International developments were also felt in Norway. Up until then we could almost take a well-functioning money market for granted in this country. But in the autumn of 2008 the money market stopped functioning and medium-term funding for banks was problematic. Just as in 1816, Norges Bank acted as “market maker of last resort”.

And so, the history of my own central bank, expanding the window from 25 years to 200 years, does not provide an unambiguous answer to the question of what defines a central bank.

But even if we look at central banks in other countries, there are no clear answers. The way the financial crisis was handled varied across countries. In many places, for instance, substantial portions of the crisis measures remain on the central bank’s balance sheet. Here in Norway, the crisis measures relating to banks’ medium-term funding are on the balance sheet of the Ministry of Finance.

The financial crisis also demonstrated the need for macroprudential policies. But who will have responsibility for these policies? The framework for macroprudential policies is likely to differ from one country to another. The Governor touched on these questions in yesterday’s speech.

To sum up: Perhaps my question was not so naive after all. The examples above show that there is not an obvious answer to “what defines a central bank”. Nevertheless, some key principles may apply, both historically and across national borders:

  • As early as 1873 Walter Bagehot [1] formulated the well known general principles for the role of central banks. He said:

    “To avert panic, central banks should lend early and freely (without limit), to solvent firms, against good collateral, and at “high rates”

    The events in 2008 showed us that the lender of last resort function continues to be of the utmost relevance and importance.
  • The financial crisis also illustrated that central banks have an important role in creating and providing liquidity.
  • In addition, the establishment of Norges Bank in 1816 and the Bank’s intervention in the money markets in 2008 show that central banks also have an important role as “market maker of last resort”.

Searching for answers
Even if we can provide some general answers to the question of what has characterised central banking activities, we must continue to search for answers to what central banks are and what makes them useful.

Norges Bank will celebrate its two hundred year anniversary in 2016. We plan to write three books: The History of Norges Bank will be written by historians, and The Monetary History of Norway will be written by economists. The third book from the project will offer an international, historical perspective on central banking, and has been given the working title What is a useful central bank? Norway will only be mentioned in this book if our experiences contribute to the international understanding of the question at hand.

This last question was also the topic of the Governor’s speech yesterday and the theme of today’s symposium. He pointed out that a useful central bank must have a clear mandate with relevant objectives and instruments. The central bank must also seek to reach these objectives in a manner that ensures confidence.
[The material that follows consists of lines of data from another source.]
-- ==== Sys2Proof/Word.lean ====
section
/-! DEFINITION. The word types of the SwiftHash MD5 core (spec rules R5, R6): every value of the data path is an
unsigned 32-bit word, every message and digest byte an unsigned 8-bit value. A `BitVec` is unsigned and wraps, which
is what R136 and R139 ask of a model. -/

namespace Sys2Proof

/-- `u32` of R6: words, state registers, table constants, intermediate sums and responses. -/
abbrev Word := BitVec 32

/-- `u8` of R6: message bytes, digest bytes and character codes. -/
abbrev Byte := BitVec 8

end Sys2Proof
end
Arranging this symposium on a theme that interests the Governor is our way of honouring him after having served his two periods.

Today we begin with a historical perspective on central banking. Professor Bordo will offer some long-term perspectives, while professor Toniolo will discuss some experiences from central banks’ challenges in the interwar period. Later, Governor Aziz will address current challenges for central banks in emerging market economies. After lunch Philip Turner from the BIS and Governor Ingves will share some of their insights from the theory and practice of central banking. The day will conclude with a panel discussion chaired by professor Gerlach, on central banks’ future challenges.

We are fortunate to have such prominent speakers here with us today. I hope they inspire our further research on the topic “What is a useful central bank?”


[1] Walter Bagehot (1873):”Lombard Street: A description of the Money Market”.